Starting at the beginning
A common theme that runs through all of the current thinking in EDA and system-level design these days is that complex design is best addressed at the architectural level and very early in the design phase rather than later in the design.

“There is very limited opportunity to go back and change a decision,” said Ravi Varadarajan, an Atrenta fellow. “If you change a decision because the chip is not feasible, it’s a very long and painful process. The best way to avoid that is to explore more at the front end. And if it’s important in a 2D chip, it’s a necessity at 3D.”

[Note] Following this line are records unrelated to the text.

/-- SMBUS_WRITE, SMBUS_SET_ADDRESS, SMBUS_READ, SMBUS_TIMEOUT and the JTAG commands (R435, R437). -/
def Obligations.ManagementEvents : Prop :=
  (∀ (s : State) (x : SmbBlock) (pec : Option Byte), s.dev.dev.state ≠ .off → s.dev.smbAddress < 128 → x.cmd = 1#8 → x.data.length = 8 →
    (pec = none ∨ pec = some (BitVec.ofNat 8 (pecOf ([BitVec.ofNat 8 (2 * s.dev.smbAddress), 1#8, 8#8] ++ x.data)))) →
    Makes (.smbusWrite s.dev.smbAddress x pec) s fun d =>
      busWrite d .smbus (beAt x.data 0 4) 0xF (BitVec.ofNat 32 (beAt x.data 4 4))) ∧
  (∀ (s : State) (x : SmbBlock) (pec : Option Byte), s.dev.dev.state ≠ .off → s.dev.smbAddress < 128 → x.cmd = 2#8 → x.data.length = 4 →
    (pec = none ∨ pec = some (BitVec.ofNat 8 (pecOf ([BitVec.ofNat 8 (2 * s.dev.smbAddress), 2#8, 4#8] ++ x.data)))) →
    Makes (.smbusSetAddress s.dev.smbAddress x pec) s fun d =>
      { d with mgmt := { d.mgmt with smbAddr := BitVec.ofNat 32 (beAt x.data 0 4) } }) ∧
  (∀ (s : State) (x : SmbBlock) (p : Byte), s.dev.dev.state ≠ .off → s.dev.smbAddress < 128 →
    p ≠ BitVec.ofNat 8 (pecOf ([BitVec.ofNat 8 (2 * s.dev.smbAddress), x.cmd, BitVec.ofNat 8 x.data.length] ++ x.data)) →
    Makes (.smbusWrite s.dev.smbAddress x (some p)) s (fun d => d.send .smbusNak) ∧
    Makes (.smbusSetAddress s.dev.smbAddress x (some p)) s fun d => d.send .smbusNak) ∧
  (∀ (s : State) (x : SmbBlock) (pec : Option Byte), s.dev.dev.state ≠ .off → s.dev.smbAddress < 128 →
    ¬(x.cmd = 1#8 ∧ x.data.length = 8) → ¬(x.cmd = 2#8 ∧ x.data.length = 4) →
    Makes (.smbusWrite s.dev.smbAddress x pec) s (fun d => d.send .smbusNak) ∧
    Makes (.smbusSetAddress s.dev.smbAddress x pec) s fun d => d.send .smbusNak) ∧
  (∀ (s : State) (x : SmbRead), s.dev.dev.state ≠ .off → s.dev.smbAddress < 128 → x.cmd = 3#8 →
    Completes (.smbusRead s.dev.smbAddress x) s fun e => e.mgmt = { s.dev.mgmt with smbAddr := s.dev.mgmt.smbAddr + 4 } ∧
      ∃ l t, e.sent = l ++ [.smbus (4#8 :: beBytes 4 e.file.smbusData.toNat ++ t)] ∧ t.length = if x.pec then 1 else 0) ∧
  (∀ (s : State) (x : SmbRead), s.dev.dev.state ≠ .off → s.dev.smbAddress < 128 → x.cmd ≠ 3#8 →
    Makes (.smbusRead s.dev.smbAddress x) s fun d => d.send .smbusNak) ∧
  (∀ s : State, Makes .smbusTimeout s fun d => { d with mgmt := { d.mgmt with smbAddr := 0 } }) ∧
  (∀ s : State, s.dev.dev.state ≠ .off → s.dev.mgmt.trstLow = false →
    Completes .jtagIdcode s (fun e => e.mgmt = { s.dev.mgmt with jtag := .idcode, shift := 0x10204D2B } ∧ e.ballDrive = .normal) ∧
    Completes .jtagBypass s fun e => e.mgmt = { s.dev.mgmt with jtag := .bypass, shift := 0 } ∧ e.ballDrive = .normal) ∧
  (∀ (s : State) (levels pre : BallLevels), s.dev.dev.state ≠ .off → s.dev.mgmt.trstLow = false →
    Completes (.jtagSamplePreload levels pre) s fun e =>
      e.mgmt = { s.dev.mgmt with jtag := .sample, shift := levels.toNat, preload := pre } ∧ e.ballDrive = .normal) ∧
  (∀ (s : State) (levels : BallLevels), s.dev.dev.state = .reset ∨ s.dev.dev.state = .config → s.dev.mgmt.trstLow = false →
    Completes (.jtagExtest levels) s (fun e => e.mgmt = { s.dev.mgmt with jtag := .extest, shift := levels.toNat } ∧
      e.ballDrive = .levels s.dev.mgmt.preload) ∧
    Completes .jtagClamp s (fun e => e.mgmt = { s.dev.mgmt with jtag := .clamp, shift := 0 } ∧ e.ballDrive = .levels s.dev.mgmt.preload) ∧
    Completes .jtagHighz s fun e => e.mgmt = { s.dev.mgmt with jtag := .highz, shift := 0 } ∧ e.ballDrive = .highz) ∧
  (∀ (s : State) (levels : BallLevels), s.dev.dev.state ≠ .off → s.dev.dev.state ≠ .reset → s.dev.dev.state ≠ .config → s.dev.mgmt.trstLow = false →
    Completes (.jtagExtest levels) s (fun e => e.jtagActs = .bypass ∧ e.mgmt.shift = 0 ∧ e.ballDrive = .normal ∧ e.dev = s.dev.dev) ∧
    Completes .jtagClamp s (fun e => e.jtagActs = .bypass ∧ e.mgmt.shift = 0 ∧ e.ballDrive = .normal ∧ e.dev = s.dev.dev) ∧
    Completes .jtagHighz s fun e => e.jtagActs = .bypass ∧ e.mgmt.shift = 0 ∧ e.ballDrive = .normal ∧ e.dev = s.dev.dev) ∧
  (∀ s : State, Completes (.jtagTrst true) s (fun e => e.mgmt = { s.dev.mgmt with jtag := .idcode, shift := 0x10204D2B, trstLow := true } ∧
      e.ballDrive = .normal) ∧
    Makes (.jtagTrst false) s fun d => { d with mgmt := { d.mgmt with trstLow := false } }) ∧
  ∀ (s : State) (levels pre : BallLevels), s.dev.mgmt.trstLow = true → s.dev.mgmt.jtag = .idcode →
    Makes .jtagIdcode s (fun d => d) ∧ Makes .jtagBypass s (fun d => d) ∧ Makes (.jtagSamplePreload levels pre) s (fun d => d) ∧
    Makes (.jtagExtest levels) s (fun d => d) ∧ Makes .jtagClamp s (fun d => d) ∧ Makes .jtagHighz s fun d => d

/-- SAMPLE_SKID_END and CYCLE_COUNTER_WRAP (R363, R364, R368). -/
def Obligations.CounterEvents : Prop :=
  (∀ (s : State) (n c k st c0 : Nat), s.dev.clocked = true → n < 32 → c < 256 → k < 8 → s.dev.isFenced n = false →
    s.dev.perf.skids = [⟨n, k, st, c0⟩] → st * 256 + c0 + 16 < s.dev.strokeNo * 256 + max s.dev.stroke.cyc c →
    (tabGet (fun _ => ([] : List Sample)) s.dev.perf.fifo n).length < 16 →
    Completes (.sampleSkidEnd n c) s fun e => e.perf.skids = [] ∧ e.perf.val = s.dev.perf.val ∧ e.dev = s.dev.dev ∧
      tabGet (fun _ => ([] : List Sample)) e.perf.fifo n =
        tabGet (fun _ => ([] : List Sample)) s.dev.perf.fifo n ++ [{ words := [k + 8, st % 2 ^ 32, st / 2 ^ 32, c0, 0, 0] }]) ∧
  (∀ (s : State) (n c k st c0 : Nat), s.dev.clocked = true → n < 32 → c < 256 → s.dev.isFenced n = true →
    s.dev.perf.skids = [⟨n, k, st, c0⟩] → st * 256 + c0 + 16 < s.dev.strokeNo * 256 + max s.dev.stroke.cyc c →
    Completes (.sampleSkidEnd n c) s fun e => e.perf = { s.dev.perf with skids := [] }) ∧
  (∀ (s : State) (g : Option Nat) (k c : Nat), s.dev.clocked = true → g.all galOk = true → k < (if g.isSome then 8 else 16) → c < 256 →
    s.dev.pcCycles g k = true → tnat s.dev.perf.cycDone (pcWin (pcPage g) k) ≤ max s.dev.stroke.cyc c →
    tabWf zeroNat s.dev.perf.val = true →
    s.dev.pcValue (pcWin (pcPage g) k) + (max s.dev.stroke.cyc c + 1 - tnat s.dev.perf.cycDone (pcWin (pcPage g) k)) < 2 ^ 48 →
    Completes (.cycleCounterWrap g k c) s fun e =>
      e.pcValue (pcWin (pcPage g) k) =
        s.dev.pcValue (pcWin (pcPage g) k) + (max s.dev.stroke.cyc c + 1 - tnat s.dev.perf.cycDone (pcWin (pcPage g) k)) ∧
      (∀ w, w ≠ pcWin (pcPage g) k → e.pcValue w = s.dev.pcValue w) ∧ e.file = s.dev.file ∧ e.dev = s.dev.dev) ∧
  ∀ (s : State) (g : Option Nat) (k c : Nat), s.dev.clocked = true → g.all galOk = true → k < (if g.isSome then 8 else 16) → c < 256 →
    s.dev.pcCycles g k = true → tnat s.dev.perf.cycDone (pcWin (pcPage g) k) ≤ max s.dev.stroke.cyc c →
    tabWf zeroNat s.dev.perf.val = true → tabWf regReset s.dev.file.regs = true →
    (g = none ∨ bit (s.dev.cfg (pcWin (pcPage g) k)).toNat 17 = false) →
    2 ^ 48 ≤ s.dev.pcValue (pcWin (pcPage g) k) + (max s.dev.stroke.cyc c + 1 - tnat s.dev.perf.cycDone (pcWin (pcPage g) k)) →
    Completes (.cycleCounterWrap g k c) s fun e =>
      e.pcValue (pcWin (pcPage g) k) =
        (s.dev.pcValue (pcWin (pcPage g) k) + (max s.dev.stroke.cyc c + 1 - tnat s.dev.perf.cycDone (pcWin (pcPage g) k))) % 2 ^ 48 ∧
      (∀ w, w ≠ pcWin (pcPage g) k → e.pcValue w = s.dev.pcValue w) ∧ e.pcOvf (pcWin (pcPage g) k) = true ∧ e.dev = s.dev.dev

/-- SIGNAL_DETECT, SIGNAL_LOST, REF_CLOCK_LOST and REF_CLOCK_RESTORED (R73, R79, R81, R86, R444). -/
def Obligations.LaneSignals : Prop :=
  (∀ (s : State) (l c : Nat), s.dev.clocked = true → l < 1024 → c < 256 → lanesWf s.dev →
    Completes (.signalDetect l c) s fun e => (e.laneSt l).sigDet = true ∧ ∀ m, m ≠ l → (e.laneSt m).kept = (s.dev.laneSt m).kept) ∧
  (∀ (s : State) (l p c : Nat), s.dev.clocked = true → l < 1024 → c < 256 → lanesWf s.dev → tabWf regReset s.dev.file.regs = true →
    s.dev.portOf l = some p → s.dev.linkSeq p = true → (s.dev.laneSt p).st = .dormant →
    (s.dev.profile.active = 7 ∨ F.LANE_LN_BRINGUP_WAKE_SD.get (s.dev.bringReg p) = 1) →
    Completes (.signalDetect l c) s fun e => (e.laneSt p).st ≠ .dormant ∧ (e.laneSt p).st ≠ .up) ∧
  (∀ (s : State) (l p c : Nat), s.dev.clocked = true → l < 1024 → c < 256 → lanesWf s.dev → s.dev.portOf l = some p →
    s.dev.linkSeq l = true → (s.dev.laneSt l).st = .up → tabWf regReset s.dev.file.regs = true →
    Completes (.signalLost l c) s fun e => (e.laneSt l).sigDet = false ∧ (e.laneSt l).downCause = 4 ∧ (e.laneSt l).st ≠ .up) ∧
  (∀ (s : State) (l c : Nat), s.dev.clocked = true → l < 1024 → c < 256 → lanesWf s.dev → (s.dev.laneSt l).st ≠ .up →
    Completes (.signalLost l c) s fun e => (e.laneSt l).kept = { (s.dev.laneSt l).kept with sigDet := false } ∧
      (e.laneSt l).st = (s.dev.laneSt l).st ∧ ∀ m, m ≠ l → e.laneSt m = s.dev.laneSt m) ∧
  (∀ (s : State) (c : Nat), c < 8 → lanesWf s.dev →
    Completes (.refClockLost c) s fun e => bit e.lane.refBad c = true ∧
      (∀ l, l / 128 = c → (s.dev.laneSt l).free = true → s.dev.isFenced (l / 32) = false → (e.laneSt l).st = .waitSignal) ∧
      ∀ l, l / 128 ≠ c → e.laneSt l = s.dev.laneSt l) ∧
  (∀ (s : State) (c : Nat), c < 8 → bit s.dev.lane.refBad c = true →
    Makes (.refClockRestored c) s fun d => { d with lane := { d.lane with refBack := setBit d.lane.refBack c } }) ∧
  ∀ (s : State) (c : Nat), c < 8 → bit s.dev.lane.refBad c = false → Makes (.refClockRestored c) s fun d => d

/-- AN_PAGE_RECEIVE, TRAINING_CONVERGED, TRAINING_TIMEOUT, BLOCK_LOCK_ACQUIRED and LANE_UP (R79, R80). -/
def Obligations.LaneBringUp : Prop :=
  (∀ (s : State) (p rates fec r w : Nat), s.dev.clocked = true → p < 1024 → rates < 256 → fec < 256 → lanesWf s.dev →
    tabWf regReset s.dev.file.regs = true → (s.dev.laneSt p).st = .an → s.dev.portEn p = true → s.dev.linkSeq p = true →
    w = s.dev.fld (ofPort A.PORT_PT_CFG p) F.PORT_PT_CFG_WIDTH → r < 4 → laneRate (r + w) w = some r → rates.testBit r = true →
    (F.LANE_LN_AN_ADV_RATES.get (s.dev.reg (ofLane A.LANE_LN_AN_ADV p))).testBit r = true →
    (∀ q, r < q → q < 4 → ¬(rates.testBit q = true ∧ laneRate (q + w) w = some q ∧
      (F.LANE_LN_AN_ADV_RATES.get (s.dev.reg (ofLane A.LANE_LN_AN_ADV p))).testBit q = true)) →
    Completes (.anPageReceive p rates fec) s fun e => (∀ l ∈ s.dev.portLanes p, (s.dev.laneSt l).free = true → (e.laneSt l).st = .train) ∧
      F.PORT_PT_CFG_SPEED.get (e.reg (ofPort A.PORT_PT_CFG p)) = r + w) ∧
  (∀ (s : State) (p rates fec : Nat), s.dev.clocked = true → p < 1024 → rates < 256 → fec < 256 → tabWf regReset s.dev.file.regs = true →
    (s.dev.laneSt p).st = .an → s.dev.portEn p = true → s.dev.linkSeq p = true →
    (∀ q < 4, ¬(rates.testBit q = true ∧ (F.LANE_LN_AN_ADV_RATES.get (s.dev.reg (ofLane A.LANE_LN_AN_ADV p))).testBit q = true)) →
    Completes (.anPageReceive p rates fec) s fun e => F.LANE_LN_AN_LP_NO_COMMON.get (e.reg (ofLane A.LANE_LN_AN_LP p)) = 1 ∧
      e.lane = s.dev.lane ∧ ∃ f, e = { s.dev with file := f }) ∧
  (∀ (s : State) (p : Nat), s.dev.clocked = true → p < 1024 → lanesWf s.dev → tabWf regReset s.dev.file.regs = true →
    s.dev.portEn p = true → s.dev.training p = true → s.dev.linkSeq p = true → s.dev.trainDue p = false →
    Completes (.trainingConverged p) s fun e =>
      (∀ l ∈ s.dev.portLanes p, (e.laneSt l).st = .align ∧ (e.laneSt l).cdr = true ∧ (e.laneSt l).kept = (s.dev.laneSt l).kept) ∧
      ∀ m, m ∉ s.dev.portLanes p → e.laneSt m = s.dev.laneSt m) ∧
  (∀ (s : State) (p t : Nat), s.dev.clocked = true → p < 1024 → lanesWf s.dev → s.dev.portEn p = true → s.dev.training p = true →
    s.dev.linkSeq p = true → (s.dev.bring p).trainBy = some t → s.dev.matured t = true →
    Completes (.trainingTimeout p) s fun e =>
      (∀ l ∈ s.dev.portLanes p, (e.laneSt l).st = (if s.dev.negotiates p then .an else .train) ∧
        (e.laneSt l).kept = { (s.dev.laneSt l).kept with trainFails := min ((s.dev.laneSt l).trainFails + 1) 0xFFFF }) ∧
      ∀ m, m ∉ s.dev.portLanes p → e.laneSt m = s.dev.laneSt m) ∧
  (∀ (s : State) (l : Nat) (inv rv : Bool) (ph : Int), s.dev.clocked = true → l < 1024 → lanesWf s.dev → (s.dev.laneSt l).st = .align →
    Completes (.blockLockAcquired l inv rv ph) s fun e => (e.laneSt l).blockLock = true ∧ (e.laneSt l).cdr = true ∧ (e.laneSt l).st = .align ∧
      (e.laneSt l).polDet = (if F.LANE_LN_CTRL_RX_POL_AUTO.get (s.dev.reg (ofLane A.LANE_LN_CTRL l)) = 1 then inv
        else F.LANE_LN_CTRL_RX_POL_INV.get (s.dev.reg (ofLane A.LANE_LN_CTRL l)) == 1)) ∧
  (∀ (s : State) (p : Nat), s.dev.clocked = true → p < 1024 → lanesWf s.dev →
    tabWf (fun _ => ({} : BringUp)) s.dev.lane.bring = true → s.dev.portEn p = true → s.dev.linkSeq p = true → s.dev.stroke.cyc = 0 →
    (∀ l ∈ s.dev.portLanes p, (s.dev.laneSt l).st = .align ∧ (s.dev.laneSt l).blockLock = true) →
    Completes (.laneUp p) s fun e => (∀ l ∈ s.dev.portLanes p, (e.laneSt l).st = .up ∧ (e.laneSt l).kept = (s.dev.laneSt l).kept) ∧
      ∀ m, m ∉ s.dev.portLanes p → e.laneSt m = s.dev.laneSt m) ∧
  ∀ (s : State) (p : Nat), s.dev.clocked = true → p < 1024 → s.dev.stroke.cyc ≠ 0 →
    Makes (.laneUp p) s fun d => d.modBring p fun b => { b with upDue := true }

This is easier said than done at advanced geometries, where process rules are constantly changing, process variation is higher, and even some of the structures are likely to change. At 20nm there almost certainly will be some double patterning required. At either 20nm or 16nm designs it’s also likely that designs will begin to incorporate transistor structures such as FinFETS. How those will work with new types of memory and at a variety of voltages is unknown, but it’s almost certain that all of this will require far more exploration than existing designs.

“But even in the early stages the exploration has to involve fundamental techniques that correlate to the back end,” said Varadarajan. “You still need to set up constraints and test against those constraints.”

Conclusion
Simplifying the complexities in a complex design process will probably never be complete. It will be a long-running process of development. There are simply too many variables and tradeoffs, and at advanced nodes and in stacked die those tradeoffs can have much larger effects than at older nodes. Some of those effects are physical, some are electrical, and many are business-related.

But it’s also clear that preventing problems at the front end can avoid many problems at the back end if there is a better understanding of all the factors that go into make a design work. At the very least, awareness of this problem is rising, and some of the tools that have hit the market over the past year are a reflection of that. Still, far more work needs to be done for the industry to continue progressing along the Moore’s Law road map and into 2.5D and 3D designs.